# I. Am. Done.



## akmb07 (Sep 7, 2011)

as you all know from some of my topics I have bonouced around between fixing my marriage and letting it go. Sure I did some things that weren't right. and so did he ( even if they boarded on abuse) 

but this is the last straw.

I came to OR at his insistence that he wanted to make things right so I did I'm looking for work, trying to find doctors ( talking and physc) that will work with me since there are more resources up here. 

but I know now there is no fixing this. 

Hubby had to let me us the computer to do some job searching and some doc hunting and forgot to log off of skype and his last convo popped up. He has been having a EA. 


He sent her over 1500 dollars while I was stuck in AL with barely anything to live off of.


he wants to be roomates with her he is insisting there is nothing going on. He brings up someone WHO IS JUST A FRIEND that I have been talking to since april who I have kept out of our marriage.( in short I don't go to him for support of anykind that has to do with my marriage. we play WoW and RP games that is it)

I wanted to fix this I still love him but now I don't know. He wants to seperate which is fine but I'm highly tempted to just give him Divorce papers as soon as I'm well enough to do so


I just after this I don't see a reason why I should keep hope that we can be fixed when obviously he doesn't have any interest in doing so. He keeps saying he is confused but honestly his actions are saying otherwise. I do have a copy of the chat log so when we go to court I will have proof. I'm just hurting right now, and angry and confused myself. I really don't want to be around him but I have nowhere to go here as I have no family and my blood family cut me out of the family along time ago. He is trying to cake eat and I'm not letting him do that to me anymore. I know I did wrong but I deserve better. 

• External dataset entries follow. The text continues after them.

/-- Re-plan the setpoint under the policy (15 R427). -/
def replan (s : State) : State :=
  let tb := s.dev.tm.tbeat
  let s := s.onPower (fun w =>
    if w.policy = 0 then
      let t := if w.target = 0 then tb else w.target
      match holdRate t w.worst with
      | some v => { w with target := t, plan := v, planSt := 0 }
      | none => { w with target := t, plan := 850, planSt := 1 }
    else { w with target := 0, plan := w.holdSet, planSt := 0 })
  endLowering s

/-- An entry of the ageing log (15 R428). -/
def ageingEntry (s : State) (rows regions : List Int) : Bytes :=
  let w := s.dev.power
  let live := (List.range 18).filter (fun r => (s.region r).inService)
  let trims := (List.range 18).map (fun r => (s.region r).trim)
  let base := match live.map (fun r => poolBase w.setpoint (s.region r).tbeat) with
    | [] => 0
    | b :: l => l.foldl min b
  toBytes w.hours 4 ++ toBytes w.setpoint 2 ++ toBytes s.dev.tm.tbeat 2 ++ toBytes (toBits 32 (hottest rows)) 4
    ++ toBytes (toBits 32 (hottest regions)) 4 ++ toBytes base 2 ++ toBytes w.policy.toNat 1 ++ toBytes (maxOf trims) 1
    ++ toBytes (trims.zipIdx.foldl (fun a x => a + x.1 % 64 * 2 ^ (6 * x.2)) 0) 14 ++ zeros 14

/-- Write the log's entry at the first measurement after each 168 h. -/
def logAgeing (rows regions : List Int) (s : State) : State :=
  let w := s.dev.power
  if w.hours / 168 ≤ w.logHours / 168 then s
  else
    let e := ageingEntry s rows regions
    s.onPower (fun w => let l := w.log ++ [e]
      { w with log := l.drop (l.length - 512), logHours := w.hours })

/-- A sensor's drift in ppm from its fresh and its measured count: (fresh ÷ measured − 1) × 10⁶, as a whole number on one
side or the other of the quotient (15 R425, log 70). -/
def driftOf (fresh count : Nat) : Int :=
  if count = 0 then (Config.deadSensor fresh).toInt
  else
    let q := fresh * 1000000
    (q / count : Nat) - 1000000 + (if q % count ≠ 0 ∧ Config.driftUp fresh count then 1 else 0)

/-- The drifts of the sensors of rows 0–71 and of regions 0–17 from their measured counts, with the fresh counts at the
setpoint and the Tj of each sensor's region (15 R425). -/
def rowDrifts (s : State) (counts : List Nat) : List Int :=
  (List.range 72).map (fun y =>
    driftOf (Config.freshCount y s.dev.power.setpoint (s.region (y / 4)).pool.tj) ((counts[y]?).getD 0))

def regionDrifts (s : State) (counts : List Nat) : List Int :=
  (List.range 18).map (fun r =>
    driftOf (Config.freshCount (72 + r) s.dev.power.setpoint (s.region r).pool.tj) ((counts[r]?).getD 0))

/-- A measurement with its trim codes, its plan and its log entry. -/
def measure (rowCounts regionCounts : List Nat) (s : State) : State :=
  let rows := rowDrifts s rowCounts
  let regions := regionDrifts s regionCounts
  let row := fun (y : Nat) => (rows[y]?).getD 0
  let reg := fun (r : Nat) => (regions[r]?).getD 0
  let s := (List.range 18).foldl (fun s r => s.onRegion r (fun g =>
    let worst := hottest [row (4 * r), row (4 * r + 1), row (4 * r + 2), row (4 * r + 3), reg r]
    { g with drift := reg r, trimPlan := max g.trim (trimFor worst) })) s
  let s := s.onPower (fun w =>
    { w with worst := hottest (rows ++ regions), asked := false, sinceMeasured := 0,
             rowDrift := (List.range 72).foldl (fun m y => Map.set 0 m y (row y)) [] })
  logAgeing rows regions (replan (stepTrims s))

honestly I'm trying really hard not to care bout the fact that he is having a EA with this girl. Honestly she can have him. I hope they are happy as peas and carrots with each other. I'm just wanting so support as this has almost put me in the emergency room ( it triggered a anxiety attack as I suffer from those on a reg basis)


I. am . done

no more crying, no more carring. 

as far I am concerned he is notthing more than a very bad decision made by my heart


----------



## Jellybeans (Mar 8, 2011)

He is sending her money, wants to live with her and wants a separation.

File. 

Be done with him. You deserve better.


----------



## akmb07 (Sep 7, 2011)

I am. as soon as I find a job I will file. and you are right I deserve better


----------



## akmb07 (Sep 7, 2011)

Well I told him last night that I want a divorce. I swear to go I have never seen a man beg, plead and cry like he did. He wants a seperation to work on us I told him get rid of her and we will talk. He refused and I told him. Well then there is notthing to work on. I want more I deserve better and intill you drop her you can for get a seperation. I'm going to the courthouse to day to file My Inlaws are helping me out funny enough as they don't approve of his behavior either


----------



## Lostouthere (Aug 24, 2011)

Good deal ak you stay strong!


----------



## akmb07 (Sep 7, 2011)

well now things have gotten better a little bit although he didn't get home till really late last night from school. We are now sleeping in seperate rooms since I have no where to go here and no family. He is still being friendly but still doesn't want to divorce me. He says he wants to start back over but I once again told him he would have to prove that he isn't cheating. I just recently found on a email account we share a billing notice for a web girl cam site so I still think he is blowing smoke up my ass. The hardest part bout all of this is I love him and a part of me just wants to over look it and try to be with him but the other part is saying no. its over. its done. he isn't going to work on us when he has another option. I just feel so sad right now........ I still love him but even after all of fighting and things he has done that have boarderlined on abuse but the cheating is the one thing I can't get over........ funny isn't it.


----------



## brokenbythis (Aug 21, 2011)

What a horrible discovery for you. I know how you feel sister, I've seen those chats too. It tears you apart and destroys everything you believed about your marriage and his "words".

No more crying, no more caring. Right on! Put yourself in that mindset and it will be a little easier.

You've given him plenty of chances but he continues to cake-eat. Time to let go. I know its not easy.. I'm going through it too.


----------